As mentioned earlier, less than 20% of the former evacuees that Tokyo has allowed to go home have exploited the opportunity. The reported reasons are fear of low level radiation, concerns that another major accident is possible, and lack of infrastructural support in the exclusion zone. However, if they do return home, their generous compensation payments come to an end after one year! This must be a major reason why thousands of Fukushima evacuees refuse to go home! Fear may have some impact, but the massive loss of payout money necessarily skews the issue even more.

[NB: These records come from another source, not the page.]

-- ==== Sys2Proof/Laws/Fetch.lean ====
section
/-! SUPPORT. What a fetch does, said once: it is what the decoder answers on the bytes of memory from
the pc up. And what a step does, by the same answer. -/

namespace Sys2Proof.Machine

theorem State.bytesFrom_of_ge {s : State} {a : Nat} (h : Config.memSize ≤ a) : s.bytesFrom a = [] := by
  have : Config.memSize - a = 0 := by omega
  rw [State.bytesFrom, this]
  rfl

theorem State.bytesFrom_of_lt {s : State} {a : Nat} (h : a < Config.memSize) :
    s.bytesFrom a = s.byteAt a :: s.bytesFrom (a + 1) := by
  have : Config.memSize - a = (Config.memSize - (a + 1)) + 1 := by omega
  rw [State.bytesFrom, this, List.range'_succ, List.map_cons, State.bytesFrom]

/-! ### The decoder on the bytes at the pc -/

theorem decode_nil : decode [] = .error .noOpcode := rfl

theorem decode_unknown {b : Byte} (h : opcodeMap b = none) (rest : List Byte) :
    decode (b :: rest) = .error (.unknownOpcode b) := by simp [decode, h]

theorem decode_count_zero {b : Byte} {o : Op} (h : opcodeMap b = some o) (hn : operandCount b = 0)
    (rest : List Byte) : decode (b :: rest) = .ok (o.instr 0 0, rest) := by simp [decode, h, hn]

theorem decode_count_one {b : Byte} {o : Op} (h : opcodeMap b = some o) (hn : operandCount b = 1)
    (x : Byte) (rest : List Byte) : decode (b :: x :: rest) = .ok (o.instr x 0, rest) := by
  simp [decode, h, hn]

theorem decode_count_one_nil {b : Byte} {o : Op} (h : opcodeMap b = some o) (hn : operandCount b = 1) :
    decode [b] = .error (.missingOperand b) := by simp [decode, h, hn]

theorem decode_count_two {b : Byte} {o : Op} (h : opcodeMap b = some o) (hn : operandCount b = 2)
    (x y : Byte) (rest : List Byte) : decode (b :: x :: y :: rest) = .ok (o.instr x y, rest) := by
  simp [decode, h, hn]

theorem decode_count_two_nil {b : Byte} {o : Op} (h : opcodeMap b = some o) (hn : operandCount b = 2) :
    decode [b] = .error (.missingOperand b) := by simp [decode, h, hn]

theorem decode_count_two_one {b : Byte} {o : Op} (h : opcodeMap b = some o) (hn : operandCount b = 2)
    (x : Byte) : decode [b, x] = .error (.missingOperand b) := by simp [decode, h, hn]

/-! ### The fetch -/

/-- The state after a fetch that read `n` operand bytes, the last byte read being `v`. -/
theorem State.afterFetch_eq {s : State} {i : Instr} :
    s.afterFetch i = (s.setTrace (s.pc + BitVec.ofNat 9 i.operands.length)
      ((encode i).getLast (by simp [encode]))).setIr i.op.byte := rfl

theorem Addr.toNat_add_small {p : Addr} {k : Nat} (hp : p.toNat < Config.memSize) (hk : k ≤ 2) :
    (p + BitVec.ofNat 9 k).toNat = p.toNat + k := by
  simp only [Config.memSize] at hp
  simp only [BitVec.toNat_add, BitVec.toNat_ofNat]
  omega

/-- The address of the first missing operand is `MEM_SIZE` itself. -/
theorem Addr.add_eq_memSize {p : Addr} {k : Nat} (hp : p.toNat < Config.memSize) (hk : k ≤ 2)
    (h : p.toNat + k = Config.memSize) : p + BitVec.ofNat 9 k = BitVec.ofNat 9 Config.memSize := by
  apply BitVec.eq_of_toNat_eq
  rw [Addr.toNat_add_small hp hk, h]
  rfl

theorem fetchA_eq_ok {t : State} (h : t.pc.toNat + 1 < Config.memSize) :
    fetchA t = .ok (t.byteAt (t.pc.toNat + 1), t.setTrace (t.pc + 1) (t.byteAt (t.pc.toNat + 1))) := by
  have e : (t.pc + 1).toNat = t.pc.toNat + 1 := Addr.toNat_add_small (k := 1) (by omega) (by omega)
  rw [fetchA, memRead_eq_ok (by omega), e]

theorem fetchA_eq_error {t : State} (h : t.pc.toNat < Config.memSize)
    (h1 : Config.memSize ≤ t.pc.toNat + 1) :
    fetchA t = .error (.memOob (BitVec.ofNat 9 Config.memSize)) := by
  have e : (t.pc + 1).toNat = t.pc.toNat + 1 := Addr.toNat_add_small (k := 1) h (by omega)
  rw [fetchA, memRead_eq_error (by omega), ← Addr.add_eq_memSize (k := 1) h (by omega) (by omega)]
  rfl

theorem fetchB_eq_ok {t : State} (h : t.pc.toNat + 2 < Config.memSize) :
    fetchB t = .ok (t.byteAt (t.pc.toNat + 2), t.setTrace (t.pc + 2) (t.byteAt (t.pc.toNat + 2))) := by
  have e : (t.pc + 2).toNat = t.pc.toNat + 2 := Addr.toNat_add_small (k := 2) (by omega) (by omega)
  rw [fetchB, memRead_eq_ok (by omega), e]

theorem fetchB_eq_error {t : State} (h : t.pc.toNat + 1 < Config.memSize)
    (h1 : Config.memSize ≤ t.pc.toNat + 2) :
    fetchB t = .error (.memOob (BitVec.ofNat 9 Config.memSize)) := by
  have e : (t.pc + 2).toNat = t.pc.toNat + 2 := Addr.toNat_add_small (k := 2) (by omega) (by omega)
  rw [fetchB, memRead_eq_error (by omega),
    ← Addr.add_eq_memSize (p := t.pc) (k := 2) (by omega) (by omega) (by omega)]
  rfl

theorem fetchOpcode_eq_ok {s : State} (h : s.pc.toNat < Config.memSize) :
    fetchOpcode s = .ok (s.byteAt s.pc.toNat,
      (s.setTrace s.pc (s.byteAt s.pc.toNat)).setIr (s.byteAt s.pc.toNat)) := by
  rw [fetchOpcode, memRead_eq_ok h]; rfl

theorem fetchOpcode_eq_error {s : State} (h : Config.memSize ≤ s.pc.toNat) :
    fetchOpcode s = .error (.memOob s.pc) := by rw [fetchOpcode, memRead_eq_error h]; rfl

/-- The state after the fetch of an instruction whose operation and bytes are known. -/
theorem State.afterFetch_instr (s : State) (o : Op) (x y : Byte) :
    s.afterFetch (o.instr x y) =
      (s.setTrace (s.pc + BitVec.ofNat 9 (operandCount o.byte))
        ((o.byte :: [x, y].take (operandCount o.byte)).getLast (by simp))).setIr o.byte := by
  have hn := Laws.operandCount_le_two o
  have hl : ([x, y].take (operandCount o.byte)).length = operandCount o.byte := by simp; omega
  simp only [State.afterFetch, encode, Laws.instr_op, Laws.instr_operands, hl]
  rfl

/-- A fetch is determined by the decoder's answer on the bytes from the pc up. -/
theorem fetch_eq (s : State) :
    fetch s = match decode (s.bytesFrom s.pc.toNat) with
      | .ok (i, _) => .ok (.instr i, s.afterFetch i)
      | .error .noOpcode => .error (.memOob s.pc)
      | .error (.unknownOpcode b) => .ok (.unknown b, (s.setTrace s.pc b).setIr b)
      | .error (.missingOperand _) => .error (.memOob (BitVec.ofNat 9 Config.memSize)) := by
  rcases Nat.lt_or_ge s.pc.toNat Config.memSize with h | h
  · rw [State.bytesFrom_of_lt h]
    simp only [fetch, fetchOpcode_eq_ok h, bind, Except.bind, pure, Except.pure]
    generalize s.byteAt s.pc.toNat = b
    rcases ho : opcodeMap b with _ | o
    · rw [decode_unknown ho]
    · have hbo := Laws.byte_of_opcodeMap ho
      have hn : operandCount b ≤ 2 := hbo ▸ Laws.operandCount_le_two o
      have haf := State.afterFetch_instr s o
      rw [hbo] at haf
      generalize ht : (s.setTrace s.pc b).setIr b = t
      have hpc : t.pc = s.pc := by rw [← ht]; rfl
      have hby : t.byteAt = s.byteAt := by rw [← ht]; rfl
      rcases hk : operandCount b with _ | _ | _ | n
      · rw [decode_count_zero ho hk]
        simp only [haf, hk]
        rw [← ht]
        simp
      · rcases Nat.lt_or_ge (s.pc.toNat + 1) Config.memSize with h1 | h1
        · rw [State.bytesFrom_of_lt h1, decode_count_one ho hk]
          simp only [haf, hk, fetchA_eq_ok (t := t) (by rwa [hpc]), hpc, hby]
          rw [← ht]
          rfl
        · rw [State.bytesFrom_of_ge h1, decode_count_one_nil ho hk]
          simp only [fetchA_eq_error (t := t) (by rwa [hpc]) (by rwa [hpc])]
      · rcases Nat.lt_or_ge (s.pc.toNat + 1) Config.memSize with h1 | h1
        · rw [State.bytesFrom_of_lt h1]
          simp only [fetchA_eq_ok (t := t) (by rwa [hpc])]
          rcases Nat.lt_or_ge (s.pc.toNat + 1 + 1) Config.memSize with h2 | h2
          · rw [State.bytesFrom_of_lt h2, decode_count_two ho hk, fetchB_eq_ok (by simpa [hpc] using h2)]
            simp only [haf, hk, State.setTrace_pc, hpc]
            rw [← ht]
            rfl
          · rw [State.bytesFrom_of_ge h2, decode_count_two_one ho hk,
              fetchB_eq_error (by simpa [hpc] using h1) (by simpa [hpc] using h2)]
        · rw [State.bytesFrom_of_ge h1, decode_count_two_nil ho hk]
          simp only [fetchA_eq_error (t := t) (by rwa [hpc]) (by rwa [hpc])]
      · omega
  · rw [State.bytesFrom_of_ge h]
    simp only [fetch, fetchOpcode_eq_error h]
    rfl

/-! ### The instruction at the pc -/

/-- One instruction stands at the pc. -/
theorem State.AtPc.unique {s : State} {i j : Instr} (h : s.AtPc i) (h' : s.AtPc j) : i = j := by
  obtain ⟨r, h⟩ := h
  obtain ⟨r', h'⟩ := h'
  rw [h] at h'
  injection h' with h'
  exact congrArg Prod.fst h'

/-- Its opcode byte is the byte at the pc. -/
theorem State.AtPc.opcode {s : State} {i : Instr} (h : s.AtPc i) :
    s.pc.toNat < Config.memSize ∧ opcodeMap (s.byteAt s.pc.toNat) = some i.op := by
  obtain ⟨r, h⟩ := h
  rcases Nat.lt_or_ge s.pc.toNat Config.memSize with hl | hl
  · refine ⟨hl, ?_⟩
    rw [State.bytesFrom_of_lt hl, decode] at h
    split at h
    · cases h
    · next o ho =>
      rw [ho]
      split at h <;> first | cases h; rw [Laws.instr_op] | cases h
  · rw [State.bytesFrom_of_ge hl] at h
    cases h

/-- All its bytes are in memory. -/
theorem State.AtPc.fits {s : State} {i : Instr} (h : s.AtPc i) :
    s.pc.toNat + i.operands.length < Config.memSize := by
  have ⟨hl, hm⟩ := h.opcode
  have hc := Laws.operandCount_byte i
  have hb := Laws.byte_of_opcodeMap hm
  have h2 := Laws.operandCount_le_two i.op
  obtain ⟨r, h⟩ := h
  rw [State.bytesFrom_of_lt hl] at h
  rcases hk : operandCount i.op.byte with _ | _ | _ | n
  · omega
  · rcases Nat.lt_or_ge (s.pc.toNat + 1) Config.memSize with h1 | h1
    · omega
    · rw [State.bytesFrom_of_ge h1, decode_count_one_nil hm (hb ▸ hk)] at h
      cases h
  · rcases Nat.lt_or_ge (s.pc.toNat + 1) Config.memSize with h1 | h1
    · rw [State.bytesFrom_of_lt h1] at h
      rcases Nat.lt_or_ge (s.pc.toNat + 1 + 1) Config.memSize with h3 | h3
      · omega
      · rw [State.bytesFrom_of_ge h3, decode_count_two_one hm (hb ▸ hk)] at h
        cases h
    · rw [State.bytesFrom_of_ge h1, decode_count_two_nil hm (hb ▸ hk)] at h
      cases h
  · omega

/-- Where the decoder finds an unrecognised opcode, it is the byte at the pc. -/
theorem unknownOpcode_at {s : State} {b : Byte}
    (h : decode (s.bytesFrom s.pc.toNat) = .error (.unknownOpcode b)) :
    s.pc.toNat < Config.memSize ∧ s.byteAt s.pc.toNat = b ∧ opcodeMap b = none := by
  rcases Nat.lt_or_ge s.pc.toNat Config.memSize with hl | hl
  · rw [State.bytesFrom_of_lt hl, decode] at h
    split at h
    · next ho =>
      injection h with h
      injection h with h
      exact ⟨hl, h, h ▸ ho⟩
    · split at h <;> cases h
  · rw [State.bytesFrom_of_ge hl] at h
    cases h

/-- Where the decoder finds an operand missing, a recognised opcode stands at the pc and its operands
do not fit. -/
theorem missingOperand_at {s : State} {b : Byte}
    (h : decode (s.bytesFrom s.pc.toNat) = .error (.missingOperand b)) :
    s.pc.toNat < Config.memSize ∧ s.byteAt s.pc.toNat = b ∧ ∃ o, opcodeMap b = some o ∧
      Config.memSize ≤ s.pc.toNat + operandCount o.byte := by
  rcases Nat.lt_or_ge s.pc.toNat Config.memSize with hl | hl
  · rw [State.bytesFrom_of_lt hl] at h
    generalize hb : s.byteAt s.pc.toNat = c at h
    cases ho : opcodeMap c with
    | none => rw [decode_unknown ho] at h; cases h
    | some o =>
      have hbo := Laws.byte_of_opcodeMap ho
      have hc : c = b := by
        simp only [decode, ho] at h
        split at h <;> first | cases h; rfl | cases h
      refine ⟨hl, hc, o, hc ▸ ho, ?_⟩
      rw [hbo]
      rcases Nat.lt_or_ge (s.pc.toNat + operandCount c) Config.memSize with hf | hf
      · exfalso
        have h2 := Laws.operandCount_le_two o
        rw [hbo] at h2
        rcases hk : operandCount c with _ | _ | _ | n
        · rw [decode_count_zero ho hk] at h; cases h
        · rw [State.bytesFrom_of_lt (by omega), decode_count_one ho hk] at h; cases h
        · rw [State.bytesFrom_of_lt (by omega), State.bytesFrom_of_lt (by omega),
            decode_count_two ho hk] at h
          cases h
        · omega
      · exact hf
  · rw [State.bytesFrom_of_ge hl] at h
    cases h

/-! ### The step -/

theorem step_of_not_active {s : State} (h : ¬ s.Active) : step s = .next s := by
  unfold step
  split
  · rfl
  · next hh =>
    split
    · next e => exact absurd ⟨e, by simpa using hh⟩ h
    · rfl
    · rfl

/-- All that a step can do where the CORE makes one, by what stands at the pc. -/
theorem step_of_active {s : State} (h : s.Active) :
    step s = match decode (s.bytesFrom s.pc.toNat) with
      | .ok (i, _) => commit s (exec i (s.afterFetch i))
      | .error .noOpcode => .next (s.takeFault (.memOob s.pc))
      | .error (.unknownOpcode b) => .next (skipUnknown b ((s.setTrace s.pc b).setIr b))
      | .error (.missingOperand _) =>
        .next (s.takeFault (.memOob (BitVec.ofNat 9 Config.memSize))) := by
  simp only [step, h.1, h.2, fetch_eq, Bool.false_eq_true, if_false]
  rcases decode (s.bytesFrom s.pc.toNat) with (_ | _ | _) | ⟨i, rest⟩ <;> rfl

end Sys2Proof.Machine
end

One final point…a few communities where living restrictions have been lifted for more than a year (e.g. districts in Tomioka, Hirono, and Kawauchi) have had the $1,000 per month mental anguish award stopped. This includes those who have returned as well as those who choose to remain estranged. The dissident evacuees who refuse to repopulate want the mental anguish stipend restored. All of Japan’s Press have reported this as if all compensation payments have been terminated for the district residents, which is not the case. I have seen no report saying the resident’s other large compensations have been terminated. Let’s face it…if the monthly windfall were ceased, every newspaper in Japan would make it their lead story, and the international Press would be a-buzz with condemning bombast!